### Exercise objective
Find the line in the entries below that contains "let s := start". Repeat it exactly, and every line after it through the line that contains "R220, R223), the".

Records excerpted from a collection:
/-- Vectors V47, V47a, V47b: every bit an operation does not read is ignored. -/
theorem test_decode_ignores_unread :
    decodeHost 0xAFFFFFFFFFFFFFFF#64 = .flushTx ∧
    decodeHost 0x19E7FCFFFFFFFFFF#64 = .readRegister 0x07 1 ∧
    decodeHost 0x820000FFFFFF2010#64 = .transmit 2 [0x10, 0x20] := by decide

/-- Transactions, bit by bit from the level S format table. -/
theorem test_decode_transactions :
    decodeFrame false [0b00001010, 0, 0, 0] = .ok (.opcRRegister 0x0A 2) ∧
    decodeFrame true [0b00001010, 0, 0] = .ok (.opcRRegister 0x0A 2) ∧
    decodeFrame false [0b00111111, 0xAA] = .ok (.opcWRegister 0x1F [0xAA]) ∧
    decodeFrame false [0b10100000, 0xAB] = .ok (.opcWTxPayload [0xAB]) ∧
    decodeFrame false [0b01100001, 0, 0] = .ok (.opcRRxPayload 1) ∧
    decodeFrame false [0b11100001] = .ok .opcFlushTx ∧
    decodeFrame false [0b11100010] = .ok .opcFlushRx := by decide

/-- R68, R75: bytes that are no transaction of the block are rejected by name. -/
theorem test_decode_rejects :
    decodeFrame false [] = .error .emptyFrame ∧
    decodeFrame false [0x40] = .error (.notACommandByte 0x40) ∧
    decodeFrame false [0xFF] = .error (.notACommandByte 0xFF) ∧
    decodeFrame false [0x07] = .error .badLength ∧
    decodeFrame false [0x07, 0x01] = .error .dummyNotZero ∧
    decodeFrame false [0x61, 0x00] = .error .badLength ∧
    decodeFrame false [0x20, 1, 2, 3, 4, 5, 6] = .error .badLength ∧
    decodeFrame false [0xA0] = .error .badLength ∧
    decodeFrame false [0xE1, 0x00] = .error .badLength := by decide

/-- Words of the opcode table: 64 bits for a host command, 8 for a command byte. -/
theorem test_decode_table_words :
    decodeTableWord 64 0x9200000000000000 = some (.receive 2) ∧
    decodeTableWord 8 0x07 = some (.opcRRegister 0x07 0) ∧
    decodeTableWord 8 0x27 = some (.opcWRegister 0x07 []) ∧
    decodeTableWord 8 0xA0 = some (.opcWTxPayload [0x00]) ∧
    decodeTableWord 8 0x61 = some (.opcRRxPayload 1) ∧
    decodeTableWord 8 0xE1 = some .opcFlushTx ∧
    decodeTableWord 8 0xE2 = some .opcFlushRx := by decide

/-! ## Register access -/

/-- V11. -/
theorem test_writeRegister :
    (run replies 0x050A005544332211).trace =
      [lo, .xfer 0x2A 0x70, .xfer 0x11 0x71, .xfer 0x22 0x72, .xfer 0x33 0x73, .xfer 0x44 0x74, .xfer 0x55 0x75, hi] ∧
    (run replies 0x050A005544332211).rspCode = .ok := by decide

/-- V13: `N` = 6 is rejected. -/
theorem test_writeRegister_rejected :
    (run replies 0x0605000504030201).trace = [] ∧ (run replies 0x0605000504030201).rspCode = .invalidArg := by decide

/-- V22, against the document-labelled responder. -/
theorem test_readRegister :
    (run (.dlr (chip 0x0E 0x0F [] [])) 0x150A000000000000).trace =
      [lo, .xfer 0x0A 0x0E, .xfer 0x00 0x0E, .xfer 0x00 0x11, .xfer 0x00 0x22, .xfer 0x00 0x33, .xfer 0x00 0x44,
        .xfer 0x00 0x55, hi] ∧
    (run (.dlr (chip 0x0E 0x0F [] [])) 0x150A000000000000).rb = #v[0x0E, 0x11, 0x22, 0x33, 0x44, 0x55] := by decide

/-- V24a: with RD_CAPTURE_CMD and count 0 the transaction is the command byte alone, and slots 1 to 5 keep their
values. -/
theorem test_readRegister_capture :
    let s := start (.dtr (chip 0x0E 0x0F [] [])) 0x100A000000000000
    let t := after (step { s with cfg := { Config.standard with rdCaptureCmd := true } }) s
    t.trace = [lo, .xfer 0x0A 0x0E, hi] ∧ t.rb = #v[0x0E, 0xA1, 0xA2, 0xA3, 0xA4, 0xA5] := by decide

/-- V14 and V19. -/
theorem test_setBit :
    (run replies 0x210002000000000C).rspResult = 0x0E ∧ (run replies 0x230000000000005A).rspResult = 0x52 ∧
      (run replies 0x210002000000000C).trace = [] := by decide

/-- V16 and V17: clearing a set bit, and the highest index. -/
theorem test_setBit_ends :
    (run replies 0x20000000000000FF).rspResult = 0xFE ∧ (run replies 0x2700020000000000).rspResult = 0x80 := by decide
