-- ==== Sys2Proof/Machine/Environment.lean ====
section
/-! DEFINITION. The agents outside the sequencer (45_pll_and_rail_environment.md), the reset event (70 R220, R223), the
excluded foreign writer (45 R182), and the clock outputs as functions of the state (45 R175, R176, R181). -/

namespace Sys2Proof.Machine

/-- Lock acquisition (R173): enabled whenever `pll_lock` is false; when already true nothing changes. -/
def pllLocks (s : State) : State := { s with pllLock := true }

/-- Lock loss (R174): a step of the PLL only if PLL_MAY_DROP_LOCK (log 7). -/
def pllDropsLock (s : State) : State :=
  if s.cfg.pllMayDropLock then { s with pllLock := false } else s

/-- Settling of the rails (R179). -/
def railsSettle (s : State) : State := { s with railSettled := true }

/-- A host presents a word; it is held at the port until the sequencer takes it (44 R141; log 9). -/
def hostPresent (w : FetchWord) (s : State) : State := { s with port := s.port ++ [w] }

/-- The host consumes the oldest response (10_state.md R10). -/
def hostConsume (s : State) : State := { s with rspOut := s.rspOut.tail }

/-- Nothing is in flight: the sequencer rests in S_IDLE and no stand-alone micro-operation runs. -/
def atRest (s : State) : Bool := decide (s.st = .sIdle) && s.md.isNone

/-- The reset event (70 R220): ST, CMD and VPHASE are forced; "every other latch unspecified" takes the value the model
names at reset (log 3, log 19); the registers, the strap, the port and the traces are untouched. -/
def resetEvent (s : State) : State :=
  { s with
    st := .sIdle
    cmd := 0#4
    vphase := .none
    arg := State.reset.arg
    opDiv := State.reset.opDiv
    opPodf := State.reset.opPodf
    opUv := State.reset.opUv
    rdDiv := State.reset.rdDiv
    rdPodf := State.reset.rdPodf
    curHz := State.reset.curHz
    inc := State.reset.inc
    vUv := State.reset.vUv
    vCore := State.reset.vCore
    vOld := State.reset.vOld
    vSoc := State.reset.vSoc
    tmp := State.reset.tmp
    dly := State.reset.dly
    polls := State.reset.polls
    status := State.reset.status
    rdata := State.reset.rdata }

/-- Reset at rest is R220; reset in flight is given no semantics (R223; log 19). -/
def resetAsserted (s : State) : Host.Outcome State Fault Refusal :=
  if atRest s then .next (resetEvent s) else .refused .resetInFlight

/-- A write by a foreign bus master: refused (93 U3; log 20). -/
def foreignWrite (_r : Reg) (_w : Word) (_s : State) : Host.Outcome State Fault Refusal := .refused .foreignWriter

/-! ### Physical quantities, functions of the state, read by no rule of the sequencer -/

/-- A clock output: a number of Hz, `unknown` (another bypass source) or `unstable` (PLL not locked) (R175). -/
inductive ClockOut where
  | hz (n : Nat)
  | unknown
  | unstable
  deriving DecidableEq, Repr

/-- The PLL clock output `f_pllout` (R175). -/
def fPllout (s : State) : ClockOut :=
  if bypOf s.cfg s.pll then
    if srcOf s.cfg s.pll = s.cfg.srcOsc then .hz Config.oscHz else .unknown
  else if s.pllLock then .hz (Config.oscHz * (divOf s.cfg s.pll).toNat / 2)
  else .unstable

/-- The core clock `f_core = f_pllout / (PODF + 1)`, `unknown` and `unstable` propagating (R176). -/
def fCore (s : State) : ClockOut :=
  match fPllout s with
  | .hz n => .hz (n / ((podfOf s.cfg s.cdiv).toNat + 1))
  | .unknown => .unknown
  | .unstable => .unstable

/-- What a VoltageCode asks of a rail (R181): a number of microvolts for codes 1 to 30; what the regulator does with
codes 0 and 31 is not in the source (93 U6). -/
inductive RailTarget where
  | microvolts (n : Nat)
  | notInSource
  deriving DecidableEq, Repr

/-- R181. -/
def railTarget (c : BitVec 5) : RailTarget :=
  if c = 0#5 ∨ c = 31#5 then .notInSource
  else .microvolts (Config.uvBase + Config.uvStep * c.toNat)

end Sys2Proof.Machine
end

### Result for this exercise
    let s := start (.dtr (chip 0x0E 0x0F [] [])) 0x100A000000000000
    let t := after (step { s with cfg := { Config.standard with rdCaptureCmd := true } }) s
    t.trace = [lo, .xfer 0x0A 0x0E, hi] ∧ t.rb = #v[0x0E, 0xA1, 0xA2, 0xA3, 0xA4, 0xA5] := by decide

/-- V14 and V19. -/
theorem test_setBit :
    (run replies 0x210002000000000C).rspResult = 0x0E ∧ (run replies 0x230000000000005A).rspResult = 0x52 ∧
      (run replies 0x210002000000000C).trace = [] := by decide

/-- V16 and V17: clearing a set bit, and the highest index. -/
theorem test_setBit_ends :
    (run replies 0x20000000000000FF).rspResult = 0xFE ∧ (run replies 0x2700020000000000).rspResult = 0x80 := by decide
-- ==== Sys2Proof/Machine/Environment.lean ====
section
/-! DEFINITION. The agents outside the sequencer (45_pll_and_rail_environment.md), the reset event (70 R220, R223), the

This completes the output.